Fig. 2.. Systematic control over distance range of synthetic morphogen gradient.

(A) Anchor density can tune synthetic GFP morphogen gradient shape and signaling range. We constructed bodies with four different densities of LaG2-anchor by using two types of variations: anchor expression level (high or low) and fraction of cells in the body that express anchor (100 or 50%). See materials and methods for details. Norm., normalized. (B) Controlling signaling range of mCherry-PNE morphogen with inhibitor. We used a three-well insert wall to build three regions: morphogen pole, body, and inhibitor pole. The morphogen pole has a mixture of 1 × 10⁴ mCherry-PNE–secreting cells and 2 × 10⁴ parental L929 cells. The body has a 1.5 × 10⁴ mixture of anti-PNE anchor cells and anti-mCherry synNotch receiver cells (50:50 ratio). The inhibitor pole has cells expressing anti–mCherry-PNE inhibitor (total cell number: 3 × 10⁴ of cells; varying number of inhibitor cells: 0, 0.1 × 10⁴, 0.3 × 10⁴, or 1.0 × 10⁴; remaining cells were parental L929). BFP output was quantified by In Cell Analyzer 6000 at day 4 (see fig. S6 for GFP inhibitor analysis).

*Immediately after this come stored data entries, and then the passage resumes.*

-- ==== Sys2Proof/Machine/Huffman.lean ====
section
/-! DEFINITION. The Huffman codec: the frequency table, the prefix tree, the code table, HUF_ENC and
HUF_DEC (43_huffman.md R160 to R171). -/

namespace Sys2Proof.Machine

/-! ### The frequency table (43_huffman.md R160) -/

/-- All counters 0: the first loop of BuildFT. -/
def ftClear : List (BitVec Config.countW) := List.replicate Config.alphabetSize 0#32

/-- `FT[b] <- FT[b] + 1`. -/
def ftCount (ft : List (BitVec Config.countW)) (b : Byte) : List (BitVec Config.countW) :=
  ft.modify b.toNat (· + 1#32)

/-- `BuildFT(n)`: the count of each byte value in the input. -/
def buildFT (xs : List Byte) : List (BitVec Config.countW) := xs.foldl ftCount ftClear

/-- `FT[s]` as a number. -/
def ftGet (ft : List (BitVec Config.countW)) (s : Byte) : Nat := (ft.getD s.toNat 0#32).toNat

/-- `S`: the symbols with a count above 0, ascending. -/
def ftSymbols (ft : List (BitVec Config.countW)) : List Byte :=
  ((List.range Config.alphabetSize).map (BitVec.ofNat 8)).filter (fun s => decide (ftGet ft s > 0))

/-- The table `[(s, FT[s]) for s in S]` (43_huffman.md R168). -/
def ftTable (ft : List (BitVec Config.countW)) : List (Byte × Nat) := (ftSymbols ft).map (fun s => (s, ftGet ft s))

/-! ### The prefix tree (43_huffman.md R164) -/

/-- A node's frequency (10_state.md R37). -/
def HuffTree.freq : HuffTree → Nat
  | .leaf _ f _ => f
  | .node f _ _ _ => f

/-- A node's creation index (10_state.md R37). -/
def HuffTree.seq : HuffTree → Nat
  | .leaf _ _ k => k
  | .node _ k _ _ => k

/-- How many nodes a tree has; the arena holds at most 511 (10_state.md R37). -/
def HuffTree.size : HuffTree → Nat
  | .leaf _ _ _ => 1
  | .node _ _ l r => l.size + r.size + 1

/-- The lexicographic order of the keys `(freq, seq)` (43_huffman.md R164). -/
def keyLess (a b : HuffTree) : Bool := decide (a.freq < b.freq) || (a.freq == b.freq && decide (a.seq < b.seq))

/-- The element of `Q` with the least key, and `Q` without it; `Q` is the first argument and the
list (43_huffman.md R164). -/
def popLeast (a : HuffTree) : List HuffTree → HuffTree × List HuffTree
  | [] => (a, [])
  | b :: q =>
    if keyLess b a then
      match popLeast b q with
      | (m, rest) => (m, a :: rest)
    else
      match popLeast a q with
      | (m, rest) => (m, b :: rest)

/-- The leaves, in table order, numbered from `k` (43_huffman.md R164). -/
def huffLeaves : Nat → List (Byte × Nat) → List HuffTree
  | _, [] => []
  | k, (s, f) :: t => .leaf s f k :: huffLeaves (k + 1) t

/-- The merge loop: while `Q` has two elements, the two least are merged, the first removed on the
left, the new node numbered `next`. `fuel` is at least the number of merges (43_huffman.md R164). -/
def mergeLoop : Nat → Nat → List HuffTree → Option HuffTree
  | _, _, [] => none
  | _, _, [t] => some t
  | 0, _, _ :: _ :: _ => none
  | fuel + 1, next, q0 :: q1 :: q =>
    match popLeast q0 (q1 :: q) with
    | (a, []) => some a
    | (a, r0 :: r) =>
      match popLeast r0 r with
      | (b, rest) => mergeLoop fuel (next + 1) (.node (a.freq + b.freq) next a b :: rest)

/-- `BuildTree(T)`: the root, none only for an empty table (43_huffman.md R164). -/
def buildTree (t : List (Byte × Nat)) : Option HuffTree := mergeLoop t.length t.length (huffLeaves 0 t)

/-! ### The code table (43_huffman.md R165, R166) -/

/-- `Walk(k, p)`: each leaf's symbol with its path, 0 for left and 1 for right. -/
def walkCodes : HuffTree → Bits → List (Byte × Bits)
  | .leaf s _ _, p => [(s, p)]
  | .node _ _ l r, p => walkCodes l (p ++ [false]) ++ walkCodes r (p ++ [true])

/-- The assignments of `Codes(root)`: a single leaf takes the one bit 0. -/
def codesOf : HuffTree → List (Byte × Bits)
  | .leaf s _ _ => [(s, [false])]
  | .node f k l r => walkCodes (.node f k l r) []

/-- The code table that the assignments of `Codes(root)` leave, an entry per byte value (10_state.md R38,
43_huffman.md R165). DESIGN CHOICE, unsafe (log 7): the entry of a symbol that is not in the tree is
empty; `Codes` assigns it nothing, and R38 leaves it unspecified. -/
def codeTableOf (root : HuffTree) : List Bits :=
  (List.range Config.alphabetSize).map (fun k => ((codesOf root).lookup (BitVec.ofNat 8 k)).getD [])

/-- `code[b]`. -/
def codeGet (table : List Bits) (b : Byte) : Bits := table.getD b.toNat []

/-- `code[IN[0]] ++ code[IN[1]] ++ ...` (43_huffman.md R168). -/
def encodeBits (table : List Bits) : List Byte → Bits
  | [] => []
  | b :: bs => codeGet table b ++ encodeBits table bs

/-! ### HUF_ENC (43_huffman.md R161 to R163, R167, R168) -/

/-- The guard checks, in their order (43_huffman.md R167). -/
def hufGuards (guardTable guardCount : Bool) (ft : List (BitVec Config.countW)) : Option CmdError :=
  if guardTable = true ∧ (ftSymbols ft).length = 256 then some .unsupportedInput
  else if guardCount = true ∧ ft.any (fun c => decide (c.toNat > 255)) = true then some .unsupportedInput
  else none

/-- The table pairs: each symbol and the low 8 bits of its count (43_huffman.md R162). -/
def hufPairs : List (Byte × Nat) → List Byte
  | [] => []
  | (s, f) :: t => s :: trunc8 f :: hufPairs t

/-- The stream: paddingLength, tableSize, the pairs, the payload (43_huffman.md R161, R163). -/
def hufStream (t : List (Byte × Nat)) (bits : Bits) : List Byte :=
  match packMSB bits with
  | (payload, pad) => BitVec.ofNat 8 pad :: trunc8 t.length :: (hufPairs t ++ payload)

/-- HUF_ENC (43_huffman.md R168). The table of a non-empty input is not empty, so BuildTree gives a
root. -/
def hufEnc (guardTable guardCount : Bool) (ram : Ram) (xs : List Byte) : CodecRun :=
  if xs = [] then ⟨[0x00#8, 0x00#8], none, ram⟩
  else
    let ft := buildFT xs
    let ram := { ram with ft := ft }
    match hufGuards guardTable guardCount ft with
    | some e => ⟨[], some e, ram⟩
    | none =>
      match buildTree (ftTable ft) with
      | none => ⟨[], none, ram⟩
      | some root =>
        let table := codeTableOf root
        ⟨hufStream (ftTable ft) (encodeBits table xs), none, { ram with arena := some root, codeTable := table }⟩

/-! ### HUF_DEC (43_huffman.md R169 to R171) -/

/-- The table of a stream: `k` pairs, no symbol twice. It gives the pairs and the bytes after them,
none for a truncated table or a repeated symbol (43_huffman.md R169). -/
def parseTable : Nat → List Byte → List Byte → Option (List (Byte × Nat) × List Byte)
  | 0, _, rest => some ([], rest)
  | k + 1, seen, s :: f :: rest =>
    if s ∈ seen then none
    else
      match parseTable k (s :: seen) rest with
      | some (t, payload) => some ((s, f.toNat) :: t, payload)
      | none => none
  | _ + 1, _, _ => none

/-- `HufParse(n)`: the table and the bits to decode (43_huffman.md R169). -/
def hufParse : List Byte → Except CmdError (List (Byte × Nat) × Bits)
  | pad :: size :: rest =>
    if pad.toNat > 7 then .error .malformedData
    else if rest.length < 2 * size.toNat then .error .malformedData
    else
      match parseTable size.toNat [] rest with
      | none => .error .malformedData
      | some (tab, payload) =>
        if pad.toNat > 8 * payload.length then .error .malformedData
        else .ok (tab, (unpackMSB payload).take (8 * payload.length - pad.toNat))
  | _ => .error .malformedData

/-- The table sorted by ascending symbol (43_huffman.md R171). -/
def sortTable (t : List (Byte × Nat)) : List (Byte × Nat) := t.insertionSort (fun x y => x.1.toNat ≤ y.1.toNat)

/-- HufDecodeBits on a single-symbol stream: the symbol once per 0, and no 1 (43_huffman.md R166,
R170). -/
def decodeSingle (sym : Byte) : Bits → Trace
  | [] => .done
  | true :: _ => .malformed
  | false :: bs => (decodeSingle sym bs).before sym

/-- One bit down from a node: 0 to the left, 1 to the right; a leaf has no child. -/
def HuffTree.child : HuffTree → Bool → HuffTree
  | .leaf s f k, _ => .leaf s f k
  | .node _ _ l _, false => l
  | .node _ _ _ r, true => r

/-- HufDecodeBits' walk from `cur`: a leaf emits its symbol and the walk starts again at the root; it
must end at the root (43_huffman.md R170). -/
def decodeWalk (root : HuffTree) : HuffTree → Bits → Trace
  | cur, [] => if cur = root then .done else .malformed
  | cur, x :: bs =>
    match cur.child x with
    | .leaf s _ _ => (decodeWalk root root bs).before s
    | .node f k l r => decodeWalk root (.node f k l r) bs

/-- `HufDecodeBits(root, m, bits)` (43_huffman.md R170). -/
def hufDecodeBits (root : HuffTree) (bits : Bits) : Trace :=
  match root with
  | .leaf s _ _ => decodeSingle s bits
  | .node f k l r => decodeWalk (.node f k l r) (.node f k l r) bits

/-- HUF_DEC (43_huffman.md R171). An empty table has no tree: bits to decode are then malformed. -/
def hufDec (ram : Ram) (xs : List Byte) : CodecRun :=
  match hufParse xs with
  | .error e => ⟨[], some e, ram⟩
  | .ok (tab, bits) =>
    match buildTree (sortTable tab) with
    | none => ⟨[], if bits.length > 0 then some .malformedData else none, ram⟩
    | some root => (hufDecodeBits root bits).toRun { ram with arena := some root }

/-- HUF_ENC, OP 0x2, with GUARD_HUF_TABLE and GUARD_HUF_COUNT (43_huffman.md R168). -/
def execHufEnc (s : State) : Host.Outcome State Fault Refusal := .next (s.runCodec (hufEnc s.guardHufTable s.guardHufCount))

/-- HUF_DEC, OP 0x3 (43_huffman.md R171). -/
def execHufDec (s : State) : Host.Outcome State Fault Refusal := .next (s.runCodec hufDec)

end Sys2Proof.Machine
end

Fig. 3.. Reshaping morphogen interpretation with positive or negative feedback.

(A) In a positive feedback circuit, GFP morphogen activates receiver cells to induce the secretion of more GFP. In a negative feedback circuit, GFP morphogen induces the expression of antimorphogen inhibitor by receiver cells. TF, transcription factor. (B) Comparison of mCherry output in the body with and without positive feedback at 96 hours (see fig. S7C for time course). The pole has 3 × 10⁴ GFP-secreting cells; the body has a 1.5 × 10⁴ mixture of anchor cells and receiver cells engineered with a positive feedback circuit (50:50 ratio). Images were taken by incucyte system for 4 days (movie S1). (C) Activity gradient profiles at 96 hours, with and without positive feedback. Shaded area shows SD from multiple experiments. (D) The mCherry-positive area (integral of top plots) plotted over time shows that the body with negative feedback reaches steady state faster than it does without feedback. AU, arbitrary units.

Fig. 4.. Combining synthetic morphogen interpretation circuits to engineer multidomain spatial patterns.

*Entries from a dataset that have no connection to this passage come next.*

-- ==== Sys2Proof/Certificates/Slice0/Obligations.lean ====
section
/-! DEFINITION. The statements for the provers. Each docstring names the rules of spec/ it rests on;
"model" marks a clause that rests on a log entry and not on a rule. -/

open Sys2Proof Sys2Proof.Machine

namespace Sys2Proof.Claims

/-- The commands of the four codecs, OP 0x0 to 0x7 (30_encoding.md R83). -/
def definedCommands : List Instr := [.rleEnc, .rleDec, .hufEnc, .hufDec, .golEnc, .golDec, .lzwEnc, .lzwDec]

/-- The reserved commands, OP 0x8 to 0xF (30_encoding.md R84). -/
def reservedCommands : List Instr :=
  [.reserved8, .reserved9, .reservedA, .reservedB, .reservedC, .reservedD, .reservedE, .reservedF]

/-- The decompress commands (60_exceptions.md R252). -/
def decoders : List Instr := [.rleDec, .hufDec, .golDec, .lzwDec]

/-- The host takes the next step: the engine is IDLE, or some host action still comes first. -/
abbrev hostsTurn (s : State) : Prop := s.phase = .idle ∨ s.delay ≠ 0

/-- The command's input fits the input buffer (40_dispatch.md R104). -/
abbrev inputFits (s : State) : Prop := s.inLenS.toNat ≤ s.inCap.toNat

/-- One Golomb codeword as bytes: the quotient's ones, a zero, the two remainder bits (44_golomb.md
R201, R202). -/
def golWord (v : Byte) : List Byte :=
  List.replicate (v.toNat / 4) 0x01#8 ++ [0x00#8, BitVec.ofNat 8 (v.toNat % 4 / 2), BitVec.ofNat 8 (v.toNat % 2)]

/-- The distinct symbols of an input in ascending order, each with its exact count (43_huffman.md
R160). -/
def symbolCounts (xs : List Byte) : List (Byte × Nat) :=
  (((List.range 256).map (BitVec.ofNat 8)).filter (fun b => decide (b ∈ xs))).map (fun b => (b, xs.count b))

/-- The code of a symbol in a tree (43_huffman.md R165). -/
def codeOf (root : HuffTree) (b : Byte) : Bits := ((codesOf root).lookup b).getD []

/-- The codes of an input, one after the other (43_huffman.md R168). -/
def codeBits (root : HuffTree) (xs : List Byte) : Bits := xs.flatMap (codeOf root)

/-- A table as the byte pairs of a stream (43_huffman.md R161). -/
def tablePairs (tab : List (Byte × Byte)) : List Byte := tab.flatMap (fun p => [p.1, p.2])

/-- A table's counts as numbers. -/
def tableCounts (tab : List (Byte × Byte)) : List (Byte × Nat) := tab.map (fun p => (p.1, p.2.toNat))

/-- A stream with a valid header and table: the padding is at most 7 bits and no more than the payload
has, the table's symbols are distinct, and `bits` are the payload's bits without the fill bits, whose
values are not read (43_huffman.md R161, R169). -/
def validHufStream (xs : List Byte) (tab : List (Byte × Byte)) (bits : Bits) : Prop :=
  ∃ pad size payload, xs = pad :: size :: (tablePairs tab ++ payload) ∧ tab.length = size.toNat ∧
    (tab.map Prod.fst).Nodup ∧ pad.toNat ≤ 7 ∧ pad.toNat ≤ 8 * payload.length ∧
    bits = (unpackMSB payload).take (8 * payload.length - pad.toNat)

/-- The bytes of HUF_ENC's output before any error: header, table and payload (43_huffman.md R161). -/
def hufEncLength (root : HuffTree) (xs : List Byte) : Nat :=
  2 + 2 * (symbolCounts xs).length + ((codeBits root xs).length + 7) / 8

/-- No guard that is set applies to the input (43_huffman.md R167). -/
def hufUnguarded (s : State) : Prop :=
  (s.guardHufTable = true → (symbolCounts s.input).length ≠ 256) ∧
  (s.guardHufCount = true → ∀ b, s.input.count b ≤ 255)

/-- The leaves BuildTree starts with: one per table entry, numbered in table order (43_huffman.md
R164). -/
def tableLeaves (t : List (Byte × Nat)) : List HuffTree := t.zipIdx.map (fun p => .leaf p.1.1 p.1.2 p.2)

/-- The end of LZW_ENC's loop for a state's operands (45_lzw.md R223). -/
def lzwEncEnd (s : State) : LzwEnd Nat := lzwCodes s.guardLzwCode s.lzwDictCap [] lzwInit s.input

end Sys2Proof.Claims

open Sys2Proof.Claims

/-! ### Encoding and steps -/

/-- 30_encoding.md R83, the whole table: every value of OP is one row, and a row's CODEC and DIR are
the value's fields. -/
def Obligations.OpcodeMapIsTheTable : Prop :=
  decodeOp 0x0#4 = .rleEnc ∧ decodeOp 0x1#4 = .rleDec ∧ decodeOp 0x2#4 = .hufEnc ∧ decodeOp 0x3#4 = .hufDec ∧
  decodeOp 0x4#4 = .golEnc ∧ decodeOp 0x5#4 = .golDec ∧ decodeOp 0x6#4 = .lzwEnc ∧ decodeOp 0x7#4 = .lzwDec ∧
  decodeOp 0x8#4 = .reserved8 ∧ decodeOp 0x9#4 = .reserved9 ∧ decodeOp 0xA#4 = .reservedA ∧
  decodeOp 0xB#4 = .reservedB ∧ decodeOp 0xC#4 = .reservedC ∧ decodeOp 0xD#4 = .reservedD ∧
  decodeOp 0xE#4 = .reservedE ∧ decodeOp 0xF#4 = .reservedF ∧
  ∀ op : BitVec 4, encodeCodec (decodeOp op).codec = op.extractLsb' 1 3 ∧ encodeDir (decodeOp op).dir = op.extractLsb' 0 1

/-- 30_encoding.md R80, R83: decoding a CMD word whose OP field is a command's encoding gives the
command, whatever the reserved bits, and encoding what a CMD word decodes to gives its OP field. -/
def Obligations.DecodeAndEncodeAgree : Prop :=
  (∀ (i : Instr) (upper : BitVec 28), i.wf = true → decodeCmd (upper ++ encode i) = i) ∧
  ∀ w : Word, encode (decodeCmd w) = w.extractLsb' 0 4

/-- 40_dispatch.md R102, R103: in the engine's turn a step is the completion step of the command in
OP_S. That the turn comes when `delay` is 0 or the host has nothing to issue is the model's (log 4). -/
def Obligations.StepRunsTheCommandInOpS : Prop :=
  ∀ (s : State) (i : Instr), s.phase = .busy → (s.delay = 0 ∨ s.host = []) → decodeOp s.opS = i → step s = exec i s

/-- 40_dispatch.md R102, 20_memory.md R68: otherwise the host takes its next statement, and with none
left an IDLE core stays as it is. The host's list of statements is the model's (log 5). -/
def Obligations.StepTakesTheHostsNextStatement : Prop :=
  (∀ (s : State) (st : HostStmt) (rest : List HostStmt), hostsTurn s → s.host = st :: rest →
    step s = (s.popHost rest).hostStmt st) ∧
  ∀ s : State, s.phase = .idle → s.host = [] → step s = .next s

/-- 30_encoding.md R80, 40_dispatch.md R101, R103: a command word placed for the engine is the one the
next step runs, on the host's CONFIG, IN_LEN and IN_MEM. The placing is the model's (log 5). -/
def Obligations.FetchWordIsRunByTheNextStep : Prop :=
  ∀ (s : State) (nbits w : Nat), 4 ≤ nbits →
    decodeTableWord nbits w = some (decodeOp (BitVec.ofNat 4 w)) ∧
    step (s.withFetchWord nbits w) = exec (decodeOp (BitVec.ofNat 4 w)) (s.withFetchWord nbits w) ∧
    (s.withFetchWord nbits w).cfgS = s.config ∧ (s.withFetchWord nbits w).inLenS = s.inLen ∧
    (s.withFetchWord nbits w).input = (List.range s.inLen.toNat).map s.inByte

/-! ### START and the registers -/

/-- 40_dispatch.md R101: what an accepted START does, and that it changes neither buffer. That the RAMs
are unchanged is the model's (log 7), and so are the host's list and its responses (logs 5 and 9). -/
def Obligations.AcceptedStartLatchesTheSnapshot : Prop :=
  ∀ (s : State) (v : Word) (rest : List HostStmt), s.phase = .idle → v.getLsbD 0 = true →
    s.host = .act (.regWrite 0x04 v) :: rest →
    ∃ t, step s = .next t ∧
      t.opS = s.cmd ∧ t.cfgS = s.config ∧ t.inLenS = s.inLen ∧
      t.phase = .busy ∧ t.status = 0x00000001#32 ∧ t.outLen = 0#32 ∧
      t.inMem = s.inMem ∧ (∀ a, t.inByte a = s.inByte a) ∧ t.outMem = s.outMem ∧
      t.cmd = s.cmd ∧ t.config = s.config ∧ t.inLen = s.inLen ∧
      t.inCap = s.inCap ∧ t.outCap = s.outCap ∧ t.lzwDictCap = s.lzwDictCap ∧
      t.ram = s.ram ∧ t.host = rest ∧ t.responses = s.responses

/-- 70_reset_and_hazards.md R286: while BUSY the host's writes are ignored, and its reads of IN_MEM and
of the registers are answered. -/
def Obligations.BusyIgnoresWritesAndAnswersReads : Prop :=
  ∀ (s : State) (rest : List HostStmt), s.phase = .busy → s.delay ≠ 0 →
    (∀ off v, s.host = .act (.regWrite off v) :: rest → step s = .next (s.popHost rest)) ∧
    (∀ a b, s.host = .act (.inWrite a b) :: rest → step s = .next (s.popHost rest)) ∧
    (∀ off, s.host = .act (.regRead off) :: rest →
      step s = .next ((s.popHost rest).respond (.word (s.regRead off)))) ∧
    (∀ a, a < s.inCap.toNat → s.host = .act (.inRead a) :: rest →
      step s = .next ((s.popHost rest).respond (.byte (s.inByte a))))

(A and B) Programming two-domain pattern by combining positive feedback circuit with opposing morphogen and inhibitor poles. Morphogen pole (X) has 3 × 10⁴ GFP-secreting cells; the body has a 50:50 mixture of anchor cells and receiver cells with positive feedback (used in Fig. 3B) (1.5 × 10⁴ total cells); and the inhibitor pole (Y) has 2 × 10⁴ anti-GFP inhibitor–secreting cells. Images were taken by incucyte at 120 hours (movie S1). See fig. S8B for variant circuits. (C and D) Programming three-domain pattern. We combined the two-morphogen cascade and positive feedback circuit with opposing morphogen and inhibitor poles. The body contains two types of cells: Cell A expresses anti-mCherry synNotch that induces BFP reporter and GFP morphogen (mCherry-PNE→GFP cascade), and cell B expresses anti-GFP LaG17 synNotch that induces expression of GFP morphogen (GFP→GFP positive feedback). See materials and methods for details. Image was taken at 96 hours by In Cell Analyzer 6000 (movie S2). IFP, infrared fluorescent protein.